◆ Aim of the task
From the listing below, set down exactly the lines between the one holding "match argMin s.occupied" and the one holding "substitution the failed one. -/", inclusive. No other line is wanted.

Supplied records section start

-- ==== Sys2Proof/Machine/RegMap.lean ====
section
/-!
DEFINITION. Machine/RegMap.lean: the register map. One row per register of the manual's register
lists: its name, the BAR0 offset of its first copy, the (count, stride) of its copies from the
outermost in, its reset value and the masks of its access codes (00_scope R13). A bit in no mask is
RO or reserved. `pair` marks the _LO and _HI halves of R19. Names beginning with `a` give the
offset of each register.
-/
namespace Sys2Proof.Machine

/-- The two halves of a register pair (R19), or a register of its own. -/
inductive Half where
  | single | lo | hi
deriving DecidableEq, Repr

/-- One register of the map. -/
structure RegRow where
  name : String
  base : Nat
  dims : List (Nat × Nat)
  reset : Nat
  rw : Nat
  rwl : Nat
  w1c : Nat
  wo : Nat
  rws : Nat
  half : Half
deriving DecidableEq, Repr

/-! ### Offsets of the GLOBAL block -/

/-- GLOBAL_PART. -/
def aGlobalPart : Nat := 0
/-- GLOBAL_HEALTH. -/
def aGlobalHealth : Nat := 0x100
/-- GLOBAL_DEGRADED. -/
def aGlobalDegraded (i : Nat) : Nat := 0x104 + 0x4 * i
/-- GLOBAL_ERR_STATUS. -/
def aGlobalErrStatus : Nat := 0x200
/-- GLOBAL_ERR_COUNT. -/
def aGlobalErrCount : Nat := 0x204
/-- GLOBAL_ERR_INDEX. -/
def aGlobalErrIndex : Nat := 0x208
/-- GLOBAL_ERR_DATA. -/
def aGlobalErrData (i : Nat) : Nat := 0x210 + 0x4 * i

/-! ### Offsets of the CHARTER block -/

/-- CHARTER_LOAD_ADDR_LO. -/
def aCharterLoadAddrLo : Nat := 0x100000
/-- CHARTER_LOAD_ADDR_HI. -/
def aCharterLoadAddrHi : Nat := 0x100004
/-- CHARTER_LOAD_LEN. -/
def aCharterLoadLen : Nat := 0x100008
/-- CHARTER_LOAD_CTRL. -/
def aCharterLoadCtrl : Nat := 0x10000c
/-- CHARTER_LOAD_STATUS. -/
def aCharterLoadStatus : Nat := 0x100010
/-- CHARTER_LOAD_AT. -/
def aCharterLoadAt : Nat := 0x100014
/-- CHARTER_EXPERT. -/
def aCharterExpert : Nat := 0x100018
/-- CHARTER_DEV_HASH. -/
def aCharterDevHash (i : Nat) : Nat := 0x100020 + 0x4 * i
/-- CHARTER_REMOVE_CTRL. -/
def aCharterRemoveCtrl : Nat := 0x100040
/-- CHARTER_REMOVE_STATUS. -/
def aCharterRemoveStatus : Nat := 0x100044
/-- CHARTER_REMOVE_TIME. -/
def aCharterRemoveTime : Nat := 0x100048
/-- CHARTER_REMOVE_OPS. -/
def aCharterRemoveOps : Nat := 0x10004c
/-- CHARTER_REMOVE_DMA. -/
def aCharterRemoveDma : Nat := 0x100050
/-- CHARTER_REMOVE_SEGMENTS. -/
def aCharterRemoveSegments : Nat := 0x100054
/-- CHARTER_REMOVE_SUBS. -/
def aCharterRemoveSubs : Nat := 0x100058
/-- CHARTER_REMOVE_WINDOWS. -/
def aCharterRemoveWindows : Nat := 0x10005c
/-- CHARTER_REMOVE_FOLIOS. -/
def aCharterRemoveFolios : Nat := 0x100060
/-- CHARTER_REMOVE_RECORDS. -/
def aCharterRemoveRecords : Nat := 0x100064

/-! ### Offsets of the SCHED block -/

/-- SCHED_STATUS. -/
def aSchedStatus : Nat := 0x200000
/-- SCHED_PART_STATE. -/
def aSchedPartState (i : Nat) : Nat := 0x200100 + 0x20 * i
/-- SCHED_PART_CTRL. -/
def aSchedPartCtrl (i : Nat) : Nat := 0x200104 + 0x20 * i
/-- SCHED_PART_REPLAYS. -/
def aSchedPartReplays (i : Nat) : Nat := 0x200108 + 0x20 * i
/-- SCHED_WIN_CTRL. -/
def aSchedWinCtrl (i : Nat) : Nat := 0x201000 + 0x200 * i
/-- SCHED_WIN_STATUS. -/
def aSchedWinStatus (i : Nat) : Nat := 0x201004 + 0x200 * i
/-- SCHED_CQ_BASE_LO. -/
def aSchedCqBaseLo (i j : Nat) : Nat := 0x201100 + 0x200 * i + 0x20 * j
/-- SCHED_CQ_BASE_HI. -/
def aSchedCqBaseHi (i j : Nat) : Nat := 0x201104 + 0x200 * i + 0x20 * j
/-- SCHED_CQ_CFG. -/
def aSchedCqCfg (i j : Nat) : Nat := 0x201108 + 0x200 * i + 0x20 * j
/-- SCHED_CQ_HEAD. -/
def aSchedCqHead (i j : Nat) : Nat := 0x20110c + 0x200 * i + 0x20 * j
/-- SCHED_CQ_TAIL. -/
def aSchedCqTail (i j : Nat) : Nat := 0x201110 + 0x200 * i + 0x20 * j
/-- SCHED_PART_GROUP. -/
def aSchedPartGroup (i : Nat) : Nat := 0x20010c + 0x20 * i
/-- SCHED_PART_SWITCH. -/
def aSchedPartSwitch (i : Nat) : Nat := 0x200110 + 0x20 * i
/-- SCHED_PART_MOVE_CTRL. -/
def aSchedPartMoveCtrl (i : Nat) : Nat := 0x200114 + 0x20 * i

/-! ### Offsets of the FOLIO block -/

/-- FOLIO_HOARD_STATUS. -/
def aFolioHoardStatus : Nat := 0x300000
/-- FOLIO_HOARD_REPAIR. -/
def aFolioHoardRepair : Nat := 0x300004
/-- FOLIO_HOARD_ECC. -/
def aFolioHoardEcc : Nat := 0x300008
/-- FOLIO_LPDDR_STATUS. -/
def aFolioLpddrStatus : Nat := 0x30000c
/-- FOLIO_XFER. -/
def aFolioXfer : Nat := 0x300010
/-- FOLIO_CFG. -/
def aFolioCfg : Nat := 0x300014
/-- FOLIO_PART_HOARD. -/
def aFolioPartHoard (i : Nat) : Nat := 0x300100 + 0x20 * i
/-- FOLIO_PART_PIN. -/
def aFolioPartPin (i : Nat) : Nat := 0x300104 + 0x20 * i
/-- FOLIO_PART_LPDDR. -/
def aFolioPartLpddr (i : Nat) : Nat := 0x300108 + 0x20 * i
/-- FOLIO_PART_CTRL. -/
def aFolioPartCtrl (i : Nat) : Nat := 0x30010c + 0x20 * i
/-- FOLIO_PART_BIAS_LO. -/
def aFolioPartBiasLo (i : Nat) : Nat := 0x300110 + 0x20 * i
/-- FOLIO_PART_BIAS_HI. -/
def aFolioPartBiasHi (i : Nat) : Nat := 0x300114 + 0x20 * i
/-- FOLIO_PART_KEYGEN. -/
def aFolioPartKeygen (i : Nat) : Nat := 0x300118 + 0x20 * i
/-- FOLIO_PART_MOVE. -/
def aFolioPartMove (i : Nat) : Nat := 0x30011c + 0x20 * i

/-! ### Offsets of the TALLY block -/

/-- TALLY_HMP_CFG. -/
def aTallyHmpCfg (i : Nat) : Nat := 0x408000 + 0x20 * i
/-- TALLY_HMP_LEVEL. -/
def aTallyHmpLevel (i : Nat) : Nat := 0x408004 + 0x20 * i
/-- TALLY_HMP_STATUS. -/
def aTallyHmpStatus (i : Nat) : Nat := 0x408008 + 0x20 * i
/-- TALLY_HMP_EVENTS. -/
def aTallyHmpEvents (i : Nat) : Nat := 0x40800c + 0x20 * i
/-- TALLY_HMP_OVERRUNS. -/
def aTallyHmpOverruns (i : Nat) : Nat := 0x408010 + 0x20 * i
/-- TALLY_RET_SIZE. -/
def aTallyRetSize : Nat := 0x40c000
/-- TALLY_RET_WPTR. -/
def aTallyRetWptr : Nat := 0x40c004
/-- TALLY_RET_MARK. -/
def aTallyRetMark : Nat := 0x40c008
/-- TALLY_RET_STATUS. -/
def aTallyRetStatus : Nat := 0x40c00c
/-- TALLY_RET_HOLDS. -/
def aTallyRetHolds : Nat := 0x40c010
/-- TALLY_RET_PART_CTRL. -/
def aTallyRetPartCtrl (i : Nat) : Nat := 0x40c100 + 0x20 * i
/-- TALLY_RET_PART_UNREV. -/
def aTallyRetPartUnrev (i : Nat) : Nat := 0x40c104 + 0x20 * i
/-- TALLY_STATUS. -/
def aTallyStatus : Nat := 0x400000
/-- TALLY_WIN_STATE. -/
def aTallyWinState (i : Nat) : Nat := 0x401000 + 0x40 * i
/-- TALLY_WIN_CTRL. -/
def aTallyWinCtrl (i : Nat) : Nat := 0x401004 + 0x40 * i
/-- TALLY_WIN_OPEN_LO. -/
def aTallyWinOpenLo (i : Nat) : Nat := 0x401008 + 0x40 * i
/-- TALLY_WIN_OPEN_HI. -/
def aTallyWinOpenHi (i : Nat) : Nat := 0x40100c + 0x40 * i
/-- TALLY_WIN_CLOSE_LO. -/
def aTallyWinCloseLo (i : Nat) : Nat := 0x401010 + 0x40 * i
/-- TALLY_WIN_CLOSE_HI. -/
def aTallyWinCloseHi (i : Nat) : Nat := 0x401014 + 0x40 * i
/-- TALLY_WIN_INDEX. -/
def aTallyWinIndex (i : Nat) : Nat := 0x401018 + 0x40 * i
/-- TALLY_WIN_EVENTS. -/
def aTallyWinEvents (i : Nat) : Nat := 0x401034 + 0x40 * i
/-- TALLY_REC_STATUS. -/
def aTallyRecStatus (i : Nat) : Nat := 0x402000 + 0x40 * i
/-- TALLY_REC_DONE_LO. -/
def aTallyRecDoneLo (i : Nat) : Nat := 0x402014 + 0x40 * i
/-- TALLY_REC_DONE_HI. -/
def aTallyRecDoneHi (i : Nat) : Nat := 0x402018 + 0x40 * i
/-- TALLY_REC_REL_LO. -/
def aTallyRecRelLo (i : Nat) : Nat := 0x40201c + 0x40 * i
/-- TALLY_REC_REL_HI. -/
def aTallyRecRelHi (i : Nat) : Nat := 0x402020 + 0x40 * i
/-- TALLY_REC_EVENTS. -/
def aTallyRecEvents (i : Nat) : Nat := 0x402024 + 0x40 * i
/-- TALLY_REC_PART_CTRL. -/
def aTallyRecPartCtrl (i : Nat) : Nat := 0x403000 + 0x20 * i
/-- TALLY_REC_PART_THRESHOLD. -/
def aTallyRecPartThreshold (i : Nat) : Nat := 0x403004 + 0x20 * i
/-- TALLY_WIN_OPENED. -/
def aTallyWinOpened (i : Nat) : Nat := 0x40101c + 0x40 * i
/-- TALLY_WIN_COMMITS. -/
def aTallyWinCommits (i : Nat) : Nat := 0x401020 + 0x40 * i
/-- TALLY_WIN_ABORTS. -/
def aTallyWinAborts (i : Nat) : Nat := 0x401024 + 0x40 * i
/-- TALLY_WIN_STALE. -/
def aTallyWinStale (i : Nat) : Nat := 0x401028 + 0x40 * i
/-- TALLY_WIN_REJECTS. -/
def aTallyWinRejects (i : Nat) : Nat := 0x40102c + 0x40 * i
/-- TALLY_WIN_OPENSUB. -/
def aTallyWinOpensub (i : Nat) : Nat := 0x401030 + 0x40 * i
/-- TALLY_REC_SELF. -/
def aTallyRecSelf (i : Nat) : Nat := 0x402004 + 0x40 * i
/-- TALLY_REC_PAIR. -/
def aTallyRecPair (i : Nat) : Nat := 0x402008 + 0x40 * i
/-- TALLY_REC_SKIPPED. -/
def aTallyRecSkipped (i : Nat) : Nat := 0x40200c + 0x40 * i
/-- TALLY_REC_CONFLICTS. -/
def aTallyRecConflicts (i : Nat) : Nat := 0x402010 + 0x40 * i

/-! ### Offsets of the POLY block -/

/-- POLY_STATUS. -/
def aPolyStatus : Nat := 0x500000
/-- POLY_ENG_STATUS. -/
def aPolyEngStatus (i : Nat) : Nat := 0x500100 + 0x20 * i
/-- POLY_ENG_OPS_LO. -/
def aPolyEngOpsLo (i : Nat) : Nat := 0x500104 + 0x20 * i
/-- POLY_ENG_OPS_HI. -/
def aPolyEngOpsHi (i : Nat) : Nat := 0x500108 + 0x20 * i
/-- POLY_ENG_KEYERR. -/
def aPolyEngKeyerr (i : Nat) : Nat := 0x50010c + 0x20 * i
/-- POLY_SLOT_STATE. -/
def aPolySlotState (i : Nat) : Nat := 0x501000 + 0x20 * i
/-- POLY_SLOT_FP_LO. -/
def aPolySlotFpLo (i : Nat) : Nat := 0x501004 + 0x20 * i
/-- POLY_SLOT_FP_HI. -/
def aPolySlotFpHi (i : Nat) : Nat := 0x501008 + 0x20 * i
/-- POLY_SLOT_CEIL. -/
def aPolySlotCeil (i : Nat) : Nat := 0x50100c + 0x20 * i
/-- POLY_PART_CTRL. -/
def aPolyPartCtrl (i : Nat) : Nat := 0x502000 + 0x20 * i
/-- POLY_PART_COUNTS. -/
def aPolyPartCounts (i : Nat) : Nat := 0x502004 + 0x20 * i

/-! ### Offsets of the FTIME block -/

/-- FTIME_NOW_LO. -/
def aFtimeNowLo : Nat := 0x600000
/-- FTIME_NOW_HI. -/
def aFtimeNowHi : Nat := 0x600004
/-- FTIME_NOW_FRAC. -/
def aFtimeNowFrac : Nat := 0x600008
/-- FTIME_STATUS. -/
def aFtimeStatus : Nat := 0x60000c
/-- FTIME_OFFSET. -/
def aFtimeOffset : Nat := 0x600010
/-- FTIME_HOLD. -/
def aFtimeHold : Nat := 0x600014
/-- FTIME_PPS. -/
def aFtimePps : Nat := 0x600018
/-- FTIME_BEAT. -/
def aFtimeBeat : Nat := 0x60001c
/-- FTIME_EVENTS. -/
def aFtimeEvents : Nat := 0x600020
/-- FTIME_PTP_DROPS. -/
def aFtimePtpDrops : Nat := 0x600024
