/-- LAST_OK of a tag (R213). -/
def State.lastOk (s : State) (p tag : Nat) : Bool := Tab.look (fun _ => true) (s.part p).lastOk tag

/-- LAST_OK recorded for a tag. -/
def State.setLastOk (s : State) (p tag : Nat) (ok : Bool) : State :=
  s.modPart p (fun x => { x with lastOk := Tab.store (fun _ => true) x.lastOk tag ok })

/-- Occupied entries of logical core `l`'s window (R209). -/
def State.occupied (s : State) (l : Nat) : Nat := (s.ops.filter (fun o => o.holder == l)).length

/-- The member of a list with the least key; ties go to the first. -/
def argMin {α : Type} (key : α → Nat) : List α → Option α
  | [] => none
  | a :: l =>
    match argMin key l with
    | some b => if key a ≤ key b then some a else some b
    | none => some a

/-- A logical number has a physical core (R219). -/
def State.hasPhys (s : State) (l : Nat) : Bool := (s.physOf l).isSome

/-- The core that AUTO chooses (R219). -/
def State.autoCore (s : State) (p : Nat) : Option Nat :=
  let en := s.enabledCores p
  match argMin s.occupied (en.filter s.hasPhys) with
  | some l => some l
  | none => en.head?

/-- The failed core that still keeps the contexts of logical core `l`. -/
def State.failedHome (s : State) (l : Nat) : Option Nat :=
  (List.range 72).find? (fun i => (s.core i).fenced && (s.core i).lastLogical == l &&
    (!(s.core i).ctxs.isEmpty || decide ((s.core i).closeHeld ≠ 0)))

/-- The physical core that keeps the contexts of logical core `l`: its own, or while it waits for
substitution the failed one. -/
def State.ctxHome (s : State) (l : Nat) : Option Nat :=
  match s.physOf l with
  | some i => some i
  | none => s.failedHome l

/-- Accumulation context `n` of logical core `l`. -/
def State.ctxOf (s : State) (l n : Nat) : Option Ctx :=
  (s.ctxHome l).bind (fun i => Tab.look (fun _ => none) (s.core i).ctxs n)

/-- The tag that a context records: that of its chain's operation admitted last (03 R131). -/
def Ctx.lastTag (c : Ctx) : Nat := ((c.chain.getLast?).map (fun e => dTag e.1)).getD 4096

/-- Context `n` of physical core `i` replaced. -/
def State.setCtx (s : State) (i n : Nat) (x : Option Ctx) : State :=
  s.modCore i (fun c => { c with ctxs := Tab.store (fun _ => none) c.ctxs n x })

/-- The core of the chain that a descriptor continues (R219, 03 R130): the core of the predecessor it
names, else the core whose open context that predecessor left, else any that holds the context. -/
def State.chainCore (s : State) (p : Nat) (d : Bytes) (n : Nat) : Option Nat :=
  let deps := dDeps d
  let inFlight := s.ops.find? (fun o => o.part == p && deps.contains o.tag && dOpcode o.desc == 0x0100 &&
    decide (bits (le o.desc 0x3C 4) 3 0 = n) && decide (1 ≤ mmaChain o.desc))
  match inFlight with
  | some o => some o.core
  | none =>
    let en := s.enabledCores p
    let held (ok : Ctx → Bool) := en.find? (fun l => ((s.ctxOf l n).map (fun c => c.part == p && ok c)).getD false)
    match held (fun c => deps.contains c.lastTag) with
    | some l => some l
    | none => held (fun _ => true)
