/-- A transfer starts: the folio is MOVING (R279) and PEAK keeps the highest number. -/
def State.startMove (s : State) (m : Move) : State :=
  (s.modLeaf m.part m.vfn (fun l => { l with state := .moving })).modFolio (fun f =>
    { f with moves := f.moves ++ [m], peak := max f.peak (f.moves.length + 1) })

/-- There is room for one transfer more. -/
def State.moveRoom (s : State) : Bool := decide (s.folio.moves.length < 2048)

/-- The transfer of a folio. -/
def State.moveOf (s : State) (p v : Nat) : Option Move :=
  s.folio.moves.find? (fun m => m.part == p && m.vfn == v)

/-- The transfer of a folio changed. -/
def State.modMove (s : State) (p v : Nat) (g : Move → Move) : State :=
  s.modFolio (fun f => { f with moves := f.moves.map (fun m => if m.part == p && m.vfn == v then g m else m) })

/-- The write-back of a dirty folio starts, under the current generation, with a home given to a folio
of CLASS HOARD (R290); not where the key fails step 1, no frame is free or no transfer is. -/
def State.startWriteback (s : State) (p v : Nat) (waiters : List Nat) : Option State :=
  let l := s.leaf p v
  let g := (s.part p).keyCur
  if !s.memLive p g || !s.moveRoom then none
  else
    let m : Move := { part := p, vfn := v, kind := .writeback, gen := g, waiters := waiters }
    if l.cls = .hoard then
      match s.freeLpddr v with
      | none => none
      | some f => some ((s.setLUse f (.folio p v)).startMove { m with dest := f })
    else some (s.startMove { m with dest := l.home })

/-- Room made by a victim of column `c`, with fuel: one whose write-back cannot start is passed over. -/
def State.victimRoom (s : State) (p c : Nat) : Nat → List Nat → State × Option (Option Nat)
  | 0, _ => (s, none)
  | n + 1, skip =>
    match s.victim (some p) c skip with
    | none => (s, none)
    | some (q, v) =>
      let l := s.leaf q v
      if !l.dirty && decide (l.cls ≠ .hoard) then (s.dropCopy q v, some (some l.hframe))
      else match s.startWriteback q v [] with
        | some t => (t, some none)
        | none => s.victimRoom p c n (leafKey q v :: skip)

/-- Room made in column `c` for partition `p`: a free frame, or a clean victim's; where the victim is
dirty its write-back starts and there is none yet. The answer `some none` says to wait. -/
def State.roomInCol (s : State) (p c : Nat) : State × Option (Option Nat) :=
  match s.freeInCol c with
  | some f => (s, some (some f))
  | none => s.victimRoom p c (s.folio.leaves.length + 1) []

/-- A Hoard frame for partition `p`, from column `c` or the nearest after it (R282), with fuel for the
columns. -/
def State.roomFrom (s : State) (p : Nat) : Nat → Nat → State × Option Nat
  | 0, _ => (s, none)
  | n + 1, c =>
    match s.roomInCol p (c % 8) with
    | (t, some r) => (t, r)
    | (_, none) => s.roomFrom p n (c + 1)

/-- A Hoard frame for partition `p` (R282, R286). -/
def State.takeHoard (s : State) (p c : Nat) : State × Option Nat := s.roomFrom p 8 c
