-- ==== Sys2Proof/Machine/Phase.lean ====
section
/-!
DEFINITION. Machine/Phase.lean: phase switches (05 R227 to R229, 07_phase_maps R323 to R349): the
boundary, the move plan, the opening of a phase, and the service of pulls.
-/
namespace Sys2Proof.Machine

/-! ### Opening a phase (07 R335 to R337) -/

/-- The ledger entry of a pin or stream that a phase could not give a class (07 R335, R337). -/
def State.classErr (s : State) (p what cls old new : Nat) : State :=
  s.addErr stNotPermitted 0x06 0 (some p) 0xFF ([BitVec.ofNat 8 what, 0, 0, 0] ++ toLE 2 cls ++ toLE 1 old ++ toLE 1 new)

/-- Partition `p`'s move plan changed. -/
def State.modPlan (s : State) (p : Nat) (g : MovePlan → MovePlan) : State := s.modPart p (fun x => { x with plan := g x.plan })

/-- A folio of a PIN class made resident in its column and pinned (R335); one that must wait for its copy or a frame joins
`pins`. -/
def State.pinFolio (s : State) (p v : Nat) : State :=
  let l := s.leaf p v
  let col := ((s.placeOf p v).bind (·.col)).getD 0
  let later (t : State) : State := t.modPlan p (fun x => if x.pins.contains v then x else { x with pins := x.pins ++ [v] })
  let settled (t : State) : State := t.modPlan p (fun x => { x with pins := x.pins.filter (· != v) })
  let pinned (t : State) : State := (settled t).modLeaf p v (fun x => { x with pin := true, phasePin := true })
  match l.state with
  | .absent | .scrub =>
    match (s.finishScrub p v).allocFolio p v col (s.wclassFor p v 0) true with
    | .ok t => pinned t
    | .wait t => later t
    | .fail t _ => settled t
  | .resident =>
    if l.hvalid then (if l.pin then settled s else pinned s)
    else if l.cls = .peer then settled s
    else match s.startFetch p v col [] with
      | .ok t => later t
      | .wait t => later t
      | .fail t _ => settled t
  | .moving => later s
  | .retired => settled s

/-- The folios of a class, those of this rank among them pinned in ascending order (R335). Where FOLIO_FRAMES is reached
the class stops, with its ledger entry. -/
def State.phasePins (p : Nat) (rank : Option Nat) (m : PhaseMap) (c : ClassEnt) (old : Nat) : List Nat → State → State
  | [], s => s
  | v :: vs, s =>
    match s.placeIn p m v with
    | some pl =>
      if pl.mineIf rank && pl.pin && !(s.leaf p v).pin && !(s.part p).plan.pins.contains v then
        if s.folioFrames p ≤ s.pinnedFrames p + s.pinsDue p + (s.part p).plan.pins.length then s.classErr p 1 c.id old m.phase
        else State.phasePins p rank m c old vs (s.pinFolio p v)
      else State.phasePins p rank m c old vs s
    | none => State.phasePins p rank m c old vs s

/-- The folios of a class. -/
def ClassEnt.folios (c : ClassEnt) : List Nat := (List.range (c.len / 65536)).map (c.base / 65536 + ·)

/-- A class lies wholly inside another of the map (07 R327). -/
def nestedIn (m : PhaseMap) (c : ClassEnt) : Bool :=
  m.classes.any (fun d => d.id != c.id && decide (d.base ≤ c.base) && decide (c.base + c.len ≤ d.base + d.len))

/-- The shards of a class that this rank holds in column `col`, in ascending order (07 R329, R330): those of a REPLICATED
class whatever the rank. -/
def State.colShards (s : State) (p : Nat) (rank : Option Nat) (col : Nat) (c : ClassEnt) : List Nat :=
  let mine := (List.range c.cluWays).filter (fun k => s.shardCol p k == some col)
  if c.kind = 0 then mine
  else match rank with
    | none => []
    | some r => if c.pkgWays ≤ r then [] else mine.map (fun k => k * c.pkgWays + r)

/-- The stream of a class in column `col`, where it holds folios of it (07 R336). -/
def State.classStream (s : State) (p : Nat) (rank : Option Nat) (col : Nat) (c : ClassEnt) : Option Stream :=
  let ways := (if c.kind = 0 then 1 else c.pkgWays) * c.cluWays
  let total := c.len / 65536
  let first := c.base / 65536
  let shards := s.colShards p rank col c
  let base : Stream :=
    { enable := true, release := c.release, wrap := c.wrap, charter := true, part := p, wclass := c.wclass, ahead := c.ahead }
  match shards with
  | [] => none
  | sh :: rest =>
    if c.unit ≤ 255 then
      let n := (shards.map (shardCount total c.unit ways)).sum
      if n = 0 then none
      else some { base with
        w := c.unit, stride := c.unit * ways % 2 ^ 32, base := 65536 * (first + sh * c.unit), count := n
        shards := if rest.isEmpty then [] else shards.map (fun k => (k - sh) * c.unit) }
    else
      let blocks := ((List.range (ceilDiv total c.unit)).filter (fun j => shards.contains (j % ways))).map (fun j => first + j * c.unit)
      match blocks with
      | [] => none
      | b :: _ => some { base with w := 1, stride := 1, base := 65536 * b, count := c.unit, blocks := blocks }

Supplied records section end

◆ Problem solution
  match argMin s.occupied (en.filter s.hasPhys) with
  | some l => some l
  | none => en.head?

/-- The failed core that still keeps the contexts of logical core `l`. -/
def State.failedHome (s : State) (l : Nat) : Option Nat :=
  (List.range 72).find? (fun i => (s.core i).fenced && (s.core i).lastLogical == l &&
    (!(s.core i).ctxs.isEmpty || decide ((s.core i).closeHeld ≠ 0)))

/-- The physical core that keeps the contexts of logical core `l`: its own, or while it waits for
substitution the failed one. -/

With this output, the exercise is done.